<<<<
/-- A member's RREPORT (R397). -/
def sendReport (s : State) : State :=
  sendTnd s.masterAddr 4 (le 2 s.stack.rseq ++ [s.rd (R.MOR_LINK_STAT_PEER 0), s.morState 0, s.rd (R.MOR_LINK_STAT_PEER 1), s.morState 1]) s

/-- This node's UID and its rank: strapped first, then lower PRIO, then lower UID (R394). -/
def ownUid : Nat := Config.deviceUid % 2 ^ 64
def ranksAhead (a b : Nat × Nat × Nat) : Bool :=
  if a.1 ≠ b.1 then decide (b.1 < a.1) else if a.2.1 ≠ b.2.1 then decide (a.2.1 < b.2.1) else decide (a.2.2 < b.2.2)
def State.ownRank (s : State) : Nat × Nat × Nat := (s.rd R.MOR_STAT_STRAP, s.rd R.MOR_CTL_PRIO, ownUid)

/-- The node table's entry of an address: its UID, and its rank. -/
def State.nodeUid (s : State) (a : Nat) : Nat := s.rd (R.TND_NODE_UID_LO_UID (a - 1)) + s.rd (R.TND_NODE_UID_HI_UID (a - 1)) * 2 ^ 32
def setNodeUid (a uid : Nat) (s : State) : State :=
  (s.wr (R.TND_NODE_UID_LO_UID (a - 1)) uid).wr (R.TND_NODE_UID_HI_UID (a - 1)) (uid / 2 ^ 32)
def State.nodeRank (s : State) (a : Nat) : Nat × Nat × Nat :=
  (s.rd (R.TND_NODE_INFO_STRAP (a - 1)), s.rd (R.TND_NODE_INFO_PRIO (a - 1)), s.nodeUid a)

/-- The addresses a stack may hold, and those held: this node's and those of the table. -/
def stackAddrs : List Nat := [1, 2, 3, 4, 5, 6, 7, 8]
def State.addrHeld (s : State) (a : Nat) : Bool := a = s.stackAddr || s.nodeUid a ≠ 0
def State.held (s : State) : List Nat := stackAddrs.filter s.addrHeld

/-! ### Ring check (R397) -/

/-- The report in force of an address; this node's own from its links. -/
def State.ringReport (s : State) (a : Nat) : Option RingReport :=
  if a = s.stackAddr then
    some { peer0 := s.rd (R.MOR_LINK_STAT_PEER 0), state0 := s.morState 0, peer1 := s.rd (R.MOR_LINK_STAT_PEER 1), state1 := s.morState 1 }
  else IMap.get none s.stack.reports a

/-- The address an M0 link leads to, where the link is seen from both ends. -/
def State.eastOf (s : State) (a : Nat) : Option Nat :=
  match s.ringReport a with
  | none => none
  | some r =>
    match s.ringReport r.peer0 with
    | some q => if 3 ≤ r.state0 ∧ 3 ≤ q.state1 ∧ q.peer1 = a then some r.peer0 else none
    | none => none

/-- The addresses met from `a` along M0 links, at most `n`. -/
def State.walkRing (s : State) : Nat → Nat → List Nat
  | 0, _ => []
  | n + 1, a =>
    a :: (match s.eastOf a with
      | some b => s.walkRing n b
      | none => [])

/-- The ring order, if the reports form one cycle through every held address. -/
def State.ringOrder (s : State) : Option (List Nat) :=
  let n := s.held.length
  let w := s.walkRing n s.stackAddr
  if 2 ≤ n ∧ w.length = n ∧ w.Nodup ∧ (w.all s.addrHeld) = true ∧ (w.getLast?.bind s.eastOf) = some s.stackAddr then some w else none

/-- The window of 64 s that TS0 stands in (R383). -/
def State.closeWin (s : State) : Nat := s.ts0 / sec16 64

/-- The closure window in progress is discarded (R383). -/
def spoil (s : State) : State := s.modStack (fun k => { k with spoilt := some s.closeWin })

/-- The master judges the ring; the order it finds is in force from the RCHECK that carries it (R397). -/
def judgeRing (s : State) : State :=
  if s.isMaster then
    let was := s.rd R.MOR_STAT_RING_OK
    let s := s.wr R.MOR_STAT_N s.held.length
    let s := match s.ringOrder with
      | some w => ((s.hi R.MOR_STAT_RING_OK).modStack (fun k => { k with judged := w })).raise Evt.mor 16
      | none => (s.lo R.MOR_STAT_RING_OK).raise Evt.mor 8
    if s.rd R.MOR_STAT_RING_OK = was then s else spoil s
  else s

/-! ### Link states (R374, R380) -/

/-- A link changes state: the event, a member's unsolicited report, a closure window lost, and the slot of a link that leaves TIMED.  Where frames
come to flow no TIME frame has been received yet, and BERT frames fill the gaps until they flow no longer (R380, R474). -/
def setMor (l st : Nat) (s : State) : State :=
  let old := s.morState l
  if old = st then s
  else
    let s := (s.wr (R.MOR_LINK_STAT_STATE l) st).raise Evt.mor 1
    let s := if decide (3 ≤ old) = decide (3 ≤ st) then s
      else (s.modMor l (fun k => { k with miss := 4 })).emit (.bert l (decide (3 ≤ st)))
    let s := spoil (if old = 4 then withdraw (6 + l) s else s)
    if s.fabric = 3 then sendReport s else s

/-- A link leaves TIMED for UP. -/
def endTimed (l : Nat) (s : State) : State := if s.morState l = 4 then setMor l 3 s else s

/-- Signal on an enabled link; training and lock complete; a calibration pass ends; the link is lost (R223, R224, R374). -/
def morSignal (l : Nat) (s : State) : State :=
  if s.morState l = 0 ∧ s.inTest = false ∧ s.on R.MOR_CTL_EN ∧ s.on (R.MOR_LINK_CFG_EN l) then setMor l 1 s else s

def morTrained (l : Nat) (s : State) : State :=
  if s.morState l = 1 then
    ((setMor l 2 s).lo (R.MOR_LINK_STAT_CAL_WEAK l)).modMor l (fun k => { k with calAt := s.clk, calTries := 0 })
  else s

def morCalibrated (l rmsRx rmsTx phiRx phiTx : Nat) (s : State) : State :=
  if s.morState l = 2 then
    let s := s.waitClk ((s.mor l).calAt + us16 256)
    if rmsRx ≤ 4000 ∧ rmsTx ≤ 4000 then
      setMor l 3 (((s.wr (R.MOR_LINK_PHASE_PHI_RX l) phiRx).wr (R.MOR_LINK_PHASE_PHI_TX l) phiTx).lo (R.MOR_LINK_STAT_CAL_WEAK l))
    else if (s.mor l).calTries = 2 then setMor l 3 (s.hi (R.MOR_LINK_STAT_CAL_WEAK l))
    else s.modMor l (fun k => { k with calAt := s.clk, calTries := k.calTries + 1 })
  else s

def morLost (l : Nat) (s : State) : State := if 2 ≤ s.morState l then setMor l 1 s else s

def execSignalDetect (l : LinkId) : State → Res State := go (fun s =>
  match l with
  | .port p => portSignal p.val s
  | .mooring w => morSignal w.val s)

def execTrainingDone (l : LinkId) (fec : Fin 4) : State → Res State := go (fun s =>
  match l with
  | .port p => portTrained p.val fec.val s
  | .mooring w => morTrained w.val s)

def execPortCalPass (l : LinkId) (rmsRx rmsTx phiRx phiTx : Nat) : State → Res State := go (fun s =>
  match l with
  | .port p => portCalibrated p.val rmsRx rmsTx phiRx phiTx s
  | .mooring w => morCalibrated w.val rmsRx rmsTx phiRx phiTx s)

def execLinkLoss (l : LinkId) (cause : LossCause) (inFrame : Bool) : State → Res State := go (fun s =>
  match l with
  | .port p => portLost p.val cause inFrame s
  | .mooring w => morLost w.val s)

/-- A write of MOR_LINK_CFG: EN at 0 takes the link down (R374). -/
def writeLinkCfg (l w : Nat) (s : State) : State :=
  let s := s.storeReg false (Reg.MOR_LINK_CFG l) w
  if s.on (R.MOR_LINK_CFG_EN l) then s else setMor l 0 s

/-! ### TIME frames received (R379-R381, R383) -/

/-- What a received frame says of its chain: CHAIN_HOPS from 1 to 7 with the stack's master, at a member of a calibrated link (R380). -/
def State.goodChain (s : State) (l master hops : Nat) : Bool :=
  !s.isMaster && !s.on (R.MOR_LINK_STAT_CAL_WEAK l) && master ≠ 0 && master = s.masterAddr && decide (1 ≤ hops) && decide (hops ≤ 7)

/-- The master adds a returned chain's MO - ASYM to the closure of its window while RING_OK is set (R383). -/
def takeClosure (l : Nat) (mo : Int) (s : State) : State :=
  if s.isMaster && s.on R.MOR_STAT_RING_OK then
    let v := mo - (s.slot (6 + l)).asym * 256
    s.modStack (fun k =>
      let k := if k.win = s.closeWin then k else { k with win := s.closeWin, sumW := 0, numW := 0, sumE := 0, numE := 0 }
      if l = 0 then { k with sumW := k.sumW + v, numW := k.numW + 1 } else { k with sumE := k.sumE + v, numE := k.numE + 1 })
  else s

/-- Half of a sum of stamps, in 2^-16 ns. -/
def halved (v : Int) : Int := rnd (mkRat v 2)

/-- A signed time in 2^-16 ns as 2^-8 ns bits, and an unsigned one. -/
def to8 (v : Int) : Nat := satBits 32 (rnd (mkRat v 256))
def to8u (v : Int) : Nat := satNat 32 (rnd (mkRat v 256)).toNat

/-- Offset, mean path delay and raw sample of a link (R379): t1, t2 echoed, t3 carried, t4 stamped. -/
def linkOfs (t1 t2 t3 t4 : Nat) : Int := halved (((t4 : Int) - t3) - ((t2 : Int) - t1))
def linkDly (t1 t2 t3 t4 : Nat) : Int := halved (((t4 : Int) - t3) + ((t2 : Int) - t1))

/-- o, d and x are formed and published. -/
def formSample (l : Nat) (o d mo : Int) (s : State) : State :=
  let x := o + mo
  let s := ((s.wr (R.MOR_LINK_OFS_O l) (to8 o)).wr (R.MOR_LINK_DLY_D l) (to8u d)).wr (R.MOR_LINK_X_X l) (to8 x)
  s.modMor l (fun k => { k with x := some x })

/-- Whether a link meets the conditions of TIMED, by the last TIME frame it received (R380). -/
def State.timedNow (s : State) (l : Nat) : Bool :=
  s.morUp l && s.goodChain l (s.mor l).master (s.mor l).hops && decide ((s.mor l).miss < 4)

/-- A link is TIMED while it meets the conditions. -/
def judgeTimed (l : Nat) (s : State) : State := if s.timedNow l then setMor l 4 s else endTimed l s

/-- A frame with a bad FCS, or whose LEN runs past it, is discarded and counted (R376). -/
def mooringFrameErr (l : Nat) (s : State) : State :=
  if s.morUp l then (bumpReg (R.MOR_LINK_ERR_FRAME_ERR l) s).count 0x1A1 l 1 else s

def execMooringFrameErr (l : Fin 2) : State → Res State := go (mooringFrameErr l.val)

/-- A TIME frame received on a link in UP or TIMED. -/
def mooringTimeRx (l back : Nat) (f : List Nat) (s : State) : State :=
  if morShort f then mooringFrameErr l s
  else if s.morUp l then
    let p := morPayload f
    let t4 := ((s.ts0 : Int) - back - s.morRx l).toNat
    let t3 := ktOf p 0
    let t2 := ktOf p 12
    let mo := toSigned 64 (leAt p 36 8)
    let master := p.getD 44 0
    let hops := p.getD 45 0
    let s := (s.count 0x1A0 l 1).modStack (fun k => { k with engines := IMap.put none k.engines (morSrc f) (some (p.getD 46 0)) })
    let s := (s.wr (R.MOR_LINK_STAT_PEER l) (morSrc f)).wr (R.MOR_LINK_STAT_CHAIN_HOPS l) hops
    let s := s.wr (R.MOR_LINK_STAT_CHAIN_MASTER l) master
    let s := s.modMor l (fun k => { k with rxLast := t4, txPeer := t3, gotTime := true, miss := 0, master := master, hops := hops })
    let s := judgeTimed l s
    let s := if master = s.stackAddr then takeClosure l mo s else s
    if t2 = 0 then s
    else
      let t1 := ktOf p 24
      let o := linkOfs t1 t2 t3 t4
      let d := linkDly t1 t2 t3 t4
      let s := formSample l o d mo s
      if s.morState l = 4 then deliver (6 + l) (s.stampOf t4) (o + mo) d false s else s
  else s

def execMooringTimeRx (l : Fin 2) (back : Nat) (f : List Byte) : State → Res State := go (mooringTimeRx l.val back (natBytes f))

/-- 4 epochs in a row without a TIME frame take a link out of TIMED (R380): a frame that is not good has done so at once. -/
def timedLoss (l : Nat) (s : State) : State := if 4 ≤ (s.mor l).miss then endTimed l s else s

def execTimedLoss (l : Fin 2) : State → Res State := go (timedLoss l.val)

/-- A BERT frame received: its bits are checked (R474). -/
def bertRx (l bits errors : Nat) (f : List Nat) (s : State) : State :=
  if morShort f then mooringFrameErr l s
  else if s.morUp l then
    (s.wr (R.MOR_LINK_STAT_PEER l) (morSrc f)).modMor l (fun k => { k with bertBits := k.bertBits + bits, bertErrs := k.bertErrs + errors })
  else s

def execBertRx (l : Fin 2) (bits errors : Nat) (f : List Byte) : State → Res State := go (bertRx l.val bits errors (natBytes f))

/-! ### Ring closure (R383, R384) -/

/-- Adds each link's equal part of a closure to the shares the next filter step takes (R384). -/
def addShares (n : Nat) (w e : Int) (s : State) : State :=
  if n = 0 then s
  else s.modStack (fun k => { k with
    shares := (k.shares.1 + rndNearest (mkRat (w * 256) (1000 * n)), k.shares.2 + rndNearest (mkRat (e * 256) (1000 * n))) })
>>>>
<<<<
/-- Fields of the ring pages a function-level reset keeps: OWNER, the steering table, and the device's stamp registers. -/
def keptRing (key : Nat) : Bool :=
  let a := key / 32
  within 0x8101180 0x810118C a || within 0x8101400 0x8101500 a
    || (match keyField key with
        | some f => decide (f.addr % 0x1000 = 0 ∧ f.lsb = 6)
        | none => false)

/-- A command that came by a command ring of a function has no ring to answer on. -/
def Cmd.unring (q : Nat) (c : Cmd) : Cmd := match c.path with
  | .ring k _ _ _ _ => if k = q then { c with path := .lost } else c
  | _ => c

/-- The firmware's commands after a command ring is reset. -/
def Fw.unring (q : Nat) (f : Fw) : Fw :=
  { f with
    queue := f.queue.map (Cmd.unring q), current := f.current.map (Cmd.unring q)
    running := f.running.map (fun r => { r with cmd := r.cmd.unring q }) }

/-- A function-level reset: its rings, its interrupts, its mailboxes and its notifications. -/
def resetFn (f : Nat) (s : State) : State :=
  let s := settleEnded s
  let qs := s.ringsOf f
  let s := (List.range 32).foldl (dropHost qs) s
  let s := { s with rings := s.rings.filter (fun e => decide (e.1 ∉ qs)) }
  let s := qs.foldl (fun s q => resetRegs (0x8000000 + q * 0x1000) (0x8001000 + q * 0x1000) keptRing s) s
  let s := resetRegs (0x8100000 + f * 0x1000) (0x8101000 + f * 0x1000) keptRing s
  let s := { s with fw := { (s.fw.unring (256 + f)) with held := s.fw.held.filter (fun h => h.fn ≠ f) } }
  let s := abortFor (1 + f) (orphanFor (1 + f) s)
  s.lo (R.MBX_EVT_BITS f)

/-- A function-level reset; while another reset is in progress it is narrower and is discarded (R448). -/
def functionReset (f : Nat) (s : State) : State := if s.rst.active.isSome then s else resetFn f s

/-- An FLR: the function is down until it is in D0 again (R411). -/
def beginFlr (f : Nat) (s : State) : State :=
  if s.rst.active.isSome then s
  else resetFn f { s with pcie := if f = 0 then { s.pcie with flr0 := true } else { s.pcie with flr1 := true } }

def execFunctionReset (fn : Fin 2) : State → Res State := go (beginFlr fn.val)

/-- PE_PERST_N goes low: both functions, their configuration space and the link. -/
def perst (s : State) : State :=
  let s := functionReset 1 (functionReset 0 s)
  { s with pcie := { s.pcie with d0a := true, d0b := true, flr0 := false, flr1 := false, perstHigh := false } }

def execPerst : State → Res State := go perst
>>>>
<<<<
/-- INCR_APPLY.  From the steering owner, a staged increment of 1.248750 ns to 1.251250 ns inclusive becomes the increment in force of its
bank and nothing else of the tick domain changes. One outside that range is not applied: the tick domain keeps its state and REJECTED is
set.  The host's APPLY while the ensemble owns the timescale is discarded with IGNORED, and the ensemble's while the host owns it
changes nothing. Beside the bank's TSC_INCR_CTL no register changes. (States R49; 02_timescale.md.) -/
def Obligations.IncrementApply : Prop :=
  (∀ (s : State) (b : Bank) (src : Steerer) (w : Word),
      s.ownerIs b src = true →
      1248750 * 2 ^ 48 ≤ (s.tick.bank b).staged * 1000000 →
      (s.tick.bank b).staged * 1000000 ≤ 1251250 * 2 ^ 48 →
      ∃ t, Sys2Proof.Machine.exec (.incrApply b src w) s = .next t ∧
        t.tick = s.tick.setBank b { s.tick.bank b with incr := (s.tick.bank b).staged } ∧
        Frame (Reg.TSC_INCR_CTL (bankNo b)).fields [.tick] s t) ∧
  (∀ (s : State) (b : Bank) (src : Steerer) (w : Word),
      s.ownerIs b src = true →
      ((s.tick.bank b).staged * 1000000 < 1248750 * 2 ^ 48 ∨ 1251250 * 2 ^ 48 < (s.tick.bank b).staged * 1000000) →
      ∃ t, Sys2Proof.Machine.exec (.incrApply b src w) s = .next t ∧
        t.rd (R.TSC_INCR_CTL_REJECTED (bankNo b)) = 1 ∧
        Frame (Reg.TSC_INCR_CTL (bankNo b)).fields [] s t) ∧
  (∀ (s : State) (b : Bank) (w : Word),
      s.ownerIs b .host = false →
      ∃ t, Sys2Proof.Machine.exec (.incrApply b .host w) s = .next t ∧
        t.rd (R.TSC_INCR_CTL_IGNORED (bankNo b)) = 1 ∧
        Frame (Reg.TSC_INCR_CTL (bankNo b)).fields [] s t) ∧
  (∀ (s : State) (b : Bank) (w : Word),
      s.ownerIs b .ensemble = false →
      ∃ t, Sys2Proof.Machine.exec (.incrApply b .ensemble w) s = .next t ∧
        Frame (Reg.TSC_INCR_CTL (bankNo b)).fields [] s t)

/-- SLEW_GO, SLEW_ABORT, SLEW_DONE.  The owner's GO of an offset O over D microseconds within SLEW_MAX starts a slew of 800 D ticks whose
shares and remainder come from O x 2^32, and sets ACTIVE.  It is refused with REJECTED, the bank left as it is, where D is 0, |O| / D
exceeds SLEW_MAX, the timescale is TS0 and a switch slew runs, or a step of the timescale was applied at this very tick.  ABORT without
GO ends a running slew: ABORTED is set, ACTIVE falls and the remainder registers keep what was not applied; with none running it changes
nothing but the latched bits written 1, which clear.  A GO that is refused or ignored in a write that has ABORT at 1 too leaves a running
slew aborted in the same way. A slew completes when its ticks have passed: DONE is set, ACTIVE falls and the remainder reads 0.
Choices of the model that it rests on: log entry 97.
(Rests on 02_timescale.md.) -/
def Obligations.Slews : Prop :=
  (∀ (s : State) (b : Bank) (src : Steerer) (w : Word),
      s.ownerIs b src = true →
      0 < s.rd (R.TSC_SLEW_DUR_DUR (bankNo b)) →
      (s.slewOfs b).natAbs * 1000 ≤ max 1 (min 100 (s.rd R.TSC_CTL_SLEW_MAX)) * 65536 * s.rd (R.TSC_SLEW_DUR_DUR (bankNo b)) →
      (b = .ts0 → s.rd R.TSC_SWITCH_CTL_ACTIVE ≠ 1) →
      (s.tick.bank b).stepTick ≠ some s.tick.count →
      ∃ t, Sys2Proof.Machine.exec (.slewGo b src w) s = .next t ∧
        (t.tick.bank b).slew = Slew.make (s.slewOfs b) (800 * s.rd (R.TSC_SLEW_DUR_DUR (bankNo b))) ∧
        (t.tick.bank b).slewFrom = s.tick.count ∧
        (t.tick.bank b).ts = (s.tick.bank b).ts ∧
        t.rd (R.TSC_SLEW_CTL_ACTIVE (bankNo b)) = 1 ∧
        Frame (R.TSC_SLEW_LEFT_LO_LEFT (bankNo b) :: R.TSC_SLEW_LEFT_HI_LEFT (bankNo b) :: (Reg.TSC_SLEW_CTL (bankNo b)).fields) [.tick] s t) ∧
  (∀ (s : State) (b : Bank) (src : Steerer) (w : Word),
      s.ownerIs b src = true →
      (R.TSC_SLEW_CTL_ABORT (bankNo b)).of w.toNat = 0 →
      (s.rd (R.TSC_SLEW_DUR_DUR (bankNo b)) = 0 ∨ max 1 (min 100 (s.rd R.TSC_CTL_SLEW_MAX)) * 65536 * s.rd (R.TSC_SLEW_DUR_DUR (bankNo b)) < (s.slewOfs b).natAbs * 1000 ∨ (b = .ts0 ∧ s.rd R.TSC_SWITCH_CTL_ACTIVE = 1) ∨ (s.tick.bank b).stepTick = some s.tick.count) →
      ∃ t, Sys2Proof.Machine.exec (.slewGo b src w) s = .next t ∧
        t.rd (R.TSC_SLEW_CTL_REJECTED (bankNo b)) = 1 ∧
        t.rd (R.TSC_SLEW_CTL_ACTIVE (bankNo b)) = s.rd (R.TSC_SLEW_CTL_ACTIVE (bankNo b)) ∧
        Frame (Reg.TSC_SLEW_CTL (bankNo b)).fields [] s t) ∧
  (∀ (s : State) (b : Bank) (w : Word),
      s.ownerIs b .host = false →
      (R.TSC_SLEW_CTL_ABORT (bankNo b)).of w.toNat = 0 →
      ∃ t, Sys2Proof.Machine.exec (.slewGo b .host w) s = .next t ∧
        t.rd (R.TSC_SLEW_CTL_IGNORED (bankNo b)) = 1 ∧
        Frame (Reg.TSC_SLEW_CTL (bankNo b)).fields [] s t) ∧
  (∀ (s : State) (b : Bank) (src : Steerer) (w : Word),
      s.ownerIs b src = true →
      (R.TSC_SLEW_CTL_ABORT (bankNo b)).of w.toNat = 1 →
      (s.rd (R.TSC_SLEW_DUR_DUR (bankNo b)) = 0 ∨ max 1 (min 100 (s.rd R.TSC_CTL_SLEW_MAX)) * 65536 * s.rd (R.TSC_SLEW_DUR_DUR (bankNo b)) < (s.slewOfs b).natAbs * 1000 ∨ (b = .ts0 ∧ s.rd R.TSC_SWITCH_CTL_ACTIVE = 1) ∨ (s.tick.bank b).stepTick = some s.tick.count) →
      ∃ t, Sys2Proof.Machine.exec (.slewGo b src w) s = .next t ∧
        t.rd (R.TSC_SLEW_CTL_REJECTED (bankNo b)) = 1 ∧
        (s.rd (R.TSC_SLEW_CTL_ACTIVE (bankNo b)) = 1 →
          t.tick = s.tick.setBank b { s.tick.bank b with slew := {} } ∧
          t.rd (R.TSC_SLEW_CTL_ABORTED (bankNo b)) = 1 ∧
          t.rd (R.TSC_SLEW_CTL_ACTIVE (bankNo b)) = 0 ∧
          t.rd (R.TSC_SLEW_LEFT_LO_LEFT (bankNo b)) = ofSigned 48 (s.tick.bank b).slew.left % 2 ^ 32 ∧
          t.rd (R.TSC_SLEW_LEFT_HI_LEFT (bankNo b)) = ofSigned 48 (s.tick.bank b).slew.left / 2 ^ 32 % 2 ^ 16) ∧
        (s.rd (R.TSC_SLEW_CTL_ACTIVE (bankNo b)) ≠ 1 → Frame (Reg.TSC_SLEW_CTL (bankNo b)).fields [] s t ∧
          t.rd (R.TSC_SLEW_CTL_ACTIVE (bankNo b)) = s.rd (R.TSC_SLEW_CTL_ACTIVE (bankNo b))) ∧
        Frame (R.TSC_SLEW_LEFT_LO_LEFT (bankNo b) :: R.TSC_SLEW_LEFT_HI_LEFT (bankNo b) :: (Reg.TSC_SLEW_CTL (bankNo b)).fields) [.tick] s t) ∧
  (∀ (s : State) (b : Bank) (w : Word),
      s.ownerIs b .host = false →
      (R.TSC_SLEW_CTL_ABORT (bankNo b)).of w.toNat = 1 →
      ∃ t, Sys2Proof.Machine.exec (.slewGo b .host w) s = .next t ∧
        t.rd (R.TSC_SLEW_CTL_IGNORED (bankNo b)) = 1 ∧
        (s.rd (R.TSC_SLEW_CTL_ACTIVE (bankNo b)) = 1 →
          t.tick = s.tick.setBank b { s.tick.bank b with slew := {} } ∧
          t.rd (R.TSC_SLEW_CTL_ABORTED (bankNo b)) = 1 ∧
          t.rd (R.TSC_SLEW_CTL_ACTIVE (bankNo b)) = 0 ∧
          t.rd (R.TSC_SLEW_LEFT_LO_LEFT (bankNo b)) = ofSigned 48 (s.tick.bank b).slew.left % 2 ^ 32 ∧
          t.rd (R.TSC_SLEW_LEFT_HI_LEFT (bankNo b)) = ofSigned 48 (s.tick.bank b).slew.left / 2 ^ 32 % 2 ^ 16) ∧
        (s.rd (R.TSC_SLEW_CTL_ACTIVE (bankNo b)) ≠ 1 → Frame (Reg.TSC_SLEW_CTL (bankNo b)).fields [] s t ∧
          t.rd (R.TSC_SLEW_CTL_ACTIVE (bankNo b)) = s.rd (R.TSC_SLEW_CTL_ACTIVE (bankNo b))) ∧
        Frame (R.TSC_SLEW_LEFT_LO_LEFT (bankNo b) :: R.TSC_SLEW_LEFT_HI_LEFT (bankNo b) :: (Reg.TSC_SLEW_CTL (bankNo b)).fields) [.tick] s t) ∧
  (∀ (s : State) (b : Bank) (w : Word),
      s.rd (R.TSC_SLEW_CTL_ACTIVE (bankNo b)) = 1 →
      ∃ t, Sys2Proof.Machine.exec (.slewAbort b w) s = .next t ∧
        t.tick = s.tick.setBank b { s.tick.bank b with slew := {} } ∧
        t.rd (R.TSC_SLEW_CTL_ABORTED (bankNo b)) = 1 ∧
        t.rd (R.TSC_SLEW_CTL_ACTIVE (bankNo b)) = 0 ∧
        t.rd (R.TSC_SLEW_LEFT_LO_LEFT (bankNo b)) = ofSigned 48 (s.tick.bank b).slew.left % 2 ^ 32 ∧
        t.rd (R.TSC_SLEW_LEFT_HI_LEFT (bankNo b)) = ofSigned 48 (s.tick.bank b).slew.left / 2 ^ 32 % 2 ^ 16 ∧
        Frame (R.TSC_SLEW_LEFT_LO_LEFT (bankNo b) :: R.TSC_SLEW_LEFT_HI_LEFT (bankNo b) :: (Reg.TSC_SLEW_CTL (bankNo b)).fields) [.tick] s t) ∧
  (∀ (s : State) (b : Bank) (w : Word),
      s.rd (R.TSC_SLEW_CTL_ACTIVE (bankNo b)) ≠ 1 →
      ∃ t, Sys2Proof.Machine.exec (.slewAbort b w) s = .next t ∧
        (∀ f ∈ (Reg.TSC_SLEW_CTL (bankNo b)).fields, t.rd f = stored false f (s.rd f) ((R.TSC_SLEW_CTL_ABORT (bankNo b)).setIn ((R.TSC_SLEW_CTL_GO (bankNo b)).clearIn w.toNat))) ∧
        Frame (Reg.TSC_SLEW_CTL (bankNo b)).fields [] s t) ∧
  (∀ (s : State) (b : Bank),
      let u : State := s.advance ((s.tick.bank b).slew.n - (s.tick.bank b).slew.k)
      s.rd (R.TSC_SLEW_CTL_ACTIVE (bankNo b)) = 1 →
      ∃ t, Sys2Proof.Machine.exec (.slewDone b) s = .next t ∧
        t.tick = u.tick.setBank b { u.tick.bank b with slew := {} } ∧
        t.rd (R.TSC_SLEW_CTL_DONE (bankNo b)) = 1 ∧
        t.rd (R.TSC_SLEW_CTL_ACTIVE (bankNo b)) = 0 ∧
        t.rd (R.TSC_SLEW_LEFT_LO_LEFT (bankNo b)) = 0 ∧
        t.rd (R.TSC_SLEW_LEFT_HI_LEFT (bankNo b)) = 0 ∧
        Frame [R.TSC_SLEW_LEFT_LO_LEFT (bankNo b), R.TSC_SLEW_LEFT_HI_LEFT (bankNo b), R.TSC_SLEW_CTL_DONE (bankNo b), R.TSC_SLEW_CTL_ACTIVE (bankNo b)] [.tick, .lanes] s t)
>>>>
BRIEF: Once you find the line with "RREPORT (R397). -/" in the entries above, output it and each line after it up to and including the line with "its links. -/", and nothing else.

OUTPUT OF THE EXERCISE:
/-- A member's RREPORT (R397). -/
def sendReport (s : State) : State :=
  sendTnd s.masterAddr 4 (le 2 s.stack.rseq ++ [s.rd (R.MOR_LINK_STAT_PEER 0), s.morState 0, s.rd (R.MOR_LINK_STAT_PEER 1), s.morState 1]) s

/-- This node's UID and its rank: strapped first, then lower PRIO, then lower UID (R394). -/
def ownUid : Nat := Config.deviceUid % 2 ^ 64
def ranksAhead (a b : Nat × Nat × Nat) : Bool :=
  if a.1 ≠ b.1 then decide (b.1 < a.1) else if a.2.1 ≠ b.2.1 then decide (a.2.1 < b.2.1) else decide (a.2.2 < b.2.2)
def State.ownRank (s : State) : Nat × Nat × Nat := (s.rd R.MOR_STAT_STRAP, s.rd R.MOR_CTL_PRIO, ownUid)

/-- The node table's entry of an address: its UID, and its rank. -/
def State.nodeUid (s : State) (a : Nat) : Nat := s.rd (R.TND_NODE_UID_LO_UID (a - 1)) + s.rd (R.TND_NODE_UID_HI_UID (a - 1)) * 2 ^ 32
def setNodeUid (a uid : Nat) (s : State) : State :=
  (s.wr (R.TND_NODE_UID_LO_UID (a - 1)) uid).wr (R.TND_NODE_UID_HI_UID (a - 1)) (uid / 2 ^ 32)
def State.nodeRank (s : State) (a : Nat) : Nat × Nat × Nat :=
  (s.rd (R.TND_NODE_INFO_STRAP (a - 1)), s.rd (R.TND_NODE_INFO_PRIO (a - 1)), s.nodeUid a)

/-- The addresses a stack may hold, and those held: this node's and those of the table. -/
def stackAddrs : List Nat := [1, 2, 3, 4, 5, 6, 7, 8]
def State.addrHeld (s : State) (a : Nat) : Bool := a = s.stackAddr || s.nodeUid a ≠ 0
def State.held (s : State) : List Nat := stackAddrs.filter s.addrHeld

/-! ### Ring check (R397) -/

/-- The report in force of an address; this node's own from its links. -/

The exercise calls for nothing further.